INPUT RECORDS: Begin
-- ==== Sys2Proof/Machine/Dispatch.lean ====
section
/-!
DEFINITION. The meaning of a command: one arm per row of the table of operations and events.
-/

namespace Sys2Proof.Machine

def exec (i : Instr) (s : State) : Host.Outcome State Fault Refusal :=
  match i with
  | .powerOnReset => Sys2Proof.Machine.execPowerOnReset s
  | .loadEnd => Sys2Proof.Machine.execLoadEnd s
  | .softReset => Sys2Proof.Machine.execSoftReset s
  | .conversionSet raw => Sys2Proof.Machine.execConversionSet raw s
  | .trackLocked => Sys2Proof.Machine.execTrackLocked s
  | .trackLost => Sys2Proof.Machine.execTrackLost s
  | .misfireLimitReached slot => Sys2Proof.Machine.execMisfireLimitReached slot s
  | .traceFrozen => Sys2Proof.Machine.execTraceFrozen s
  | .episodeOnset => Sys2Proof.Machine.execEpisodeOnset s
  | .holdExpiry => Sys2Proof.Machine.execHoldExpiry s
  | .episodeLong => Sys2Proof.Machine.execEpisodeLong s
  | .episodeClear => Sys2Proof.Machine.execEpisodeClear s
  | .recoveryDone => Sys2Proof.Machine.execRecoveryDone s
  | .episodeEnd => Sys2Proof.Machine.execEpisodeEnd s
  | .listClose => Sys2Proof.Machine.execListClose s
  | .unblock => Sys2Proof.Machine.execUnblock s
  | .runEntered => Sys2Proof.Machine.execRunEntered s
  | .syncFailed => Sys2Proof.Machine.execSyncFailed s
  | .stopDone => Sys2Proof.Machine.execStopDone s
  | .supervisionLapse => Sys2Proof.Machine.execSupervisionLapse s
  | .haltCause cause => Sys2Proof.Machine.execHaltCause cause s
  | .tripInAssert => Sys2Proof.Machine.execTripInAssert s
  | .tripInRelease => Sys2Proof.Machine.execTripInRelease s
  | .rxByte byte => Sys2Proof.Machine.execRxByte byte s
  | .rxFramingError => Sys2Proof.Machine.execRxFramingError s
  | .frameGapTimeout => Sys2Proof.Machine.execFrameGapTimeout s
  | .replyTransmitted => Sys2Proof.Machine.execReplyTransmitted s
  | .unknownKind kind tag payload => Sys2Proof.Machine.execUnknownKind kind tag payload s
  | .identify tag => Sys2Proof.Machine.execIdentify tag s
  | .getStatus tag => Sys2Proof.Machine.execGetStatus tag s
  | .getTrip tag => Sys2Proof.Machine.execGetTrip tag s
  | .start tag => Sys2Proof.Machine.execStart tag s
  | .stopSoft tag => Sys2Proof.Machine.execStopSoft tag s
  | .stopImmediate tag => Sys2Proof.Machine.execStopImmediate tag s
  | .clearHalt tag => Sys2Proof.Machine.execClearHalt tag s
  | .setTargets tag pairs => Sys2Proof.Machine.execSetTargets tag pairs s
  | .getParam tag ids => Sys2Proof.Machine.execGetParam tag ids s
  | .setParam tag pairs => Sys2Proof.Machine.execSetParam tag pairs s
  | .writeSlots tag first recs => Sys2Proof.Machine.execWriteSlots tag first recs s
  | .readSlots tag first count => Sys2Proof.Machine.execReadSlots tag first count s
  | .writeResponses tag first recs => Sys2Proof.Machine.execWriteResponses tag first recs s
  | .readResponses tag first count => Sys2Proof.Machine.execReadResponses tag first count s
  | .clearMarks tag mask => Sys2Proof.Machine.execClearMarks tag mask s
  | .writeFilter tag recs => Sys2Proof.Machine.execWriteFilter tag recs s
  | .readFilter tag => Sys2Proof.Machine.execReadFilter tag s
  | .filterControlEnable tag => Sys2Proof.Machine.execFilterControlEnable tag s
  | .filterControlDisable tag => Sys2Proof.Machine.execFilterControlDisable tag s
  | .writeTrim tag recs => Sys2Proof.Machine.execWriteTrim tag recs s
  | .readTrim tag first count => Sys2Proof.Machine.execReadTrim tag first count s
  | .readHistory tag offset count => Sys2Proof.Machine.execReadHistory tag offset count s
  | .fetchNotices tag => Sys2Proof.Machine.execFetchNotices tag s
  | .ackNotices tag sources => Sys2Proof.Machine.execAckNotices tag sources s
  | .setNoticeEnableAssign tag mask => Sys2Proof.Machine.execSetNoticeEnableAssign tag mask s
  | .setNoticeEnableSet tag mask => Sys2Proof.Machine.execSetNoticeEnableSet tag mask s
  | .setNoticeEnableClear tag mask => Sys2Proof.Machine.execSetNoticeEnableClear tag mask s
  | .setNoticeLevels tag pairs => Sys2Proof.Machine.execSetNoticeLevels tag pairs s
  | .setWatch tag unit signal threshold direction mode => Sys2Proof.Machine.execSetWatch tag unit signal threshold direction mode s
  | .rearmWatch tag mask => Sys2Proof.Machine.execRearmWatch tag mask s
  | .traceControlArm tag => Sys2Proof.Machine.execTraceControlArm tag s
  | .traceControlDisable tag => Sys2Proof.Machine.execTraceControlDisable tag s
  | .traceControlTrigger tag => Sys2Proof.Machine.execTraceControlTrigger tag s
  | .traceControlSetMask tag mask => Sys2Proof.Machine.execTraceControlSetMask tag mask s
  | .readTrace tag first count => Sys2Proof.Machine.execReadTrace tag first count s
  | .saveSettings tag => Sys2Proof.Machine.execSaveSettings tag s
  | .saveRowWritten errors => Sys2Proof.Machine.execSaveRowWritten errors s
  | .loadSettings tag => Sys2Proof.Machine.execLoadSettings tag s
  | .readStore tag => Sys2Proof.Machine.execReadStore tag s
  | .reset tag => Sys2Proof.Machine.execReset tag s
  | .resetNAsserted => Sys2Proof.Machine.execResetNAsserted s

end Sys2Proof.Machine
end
INPUT RECORDS: End
Each line of the listing above that contains the word "recs" is to be copied.

  | .writeSlots tag first recs => Sys2Proof.Machine.execWriteSlots tag first recs s
  | .writeResponses tag first recs => Sys2Proof.Machine.execWriteResponses tag first recs s
  | .writeFilter tag recs => Sys2Proof.Machine.execWriteFilter tag recs s
  | .writeTrim tag recs => Sys2Proof.Machine.execWriteTrim tag recs s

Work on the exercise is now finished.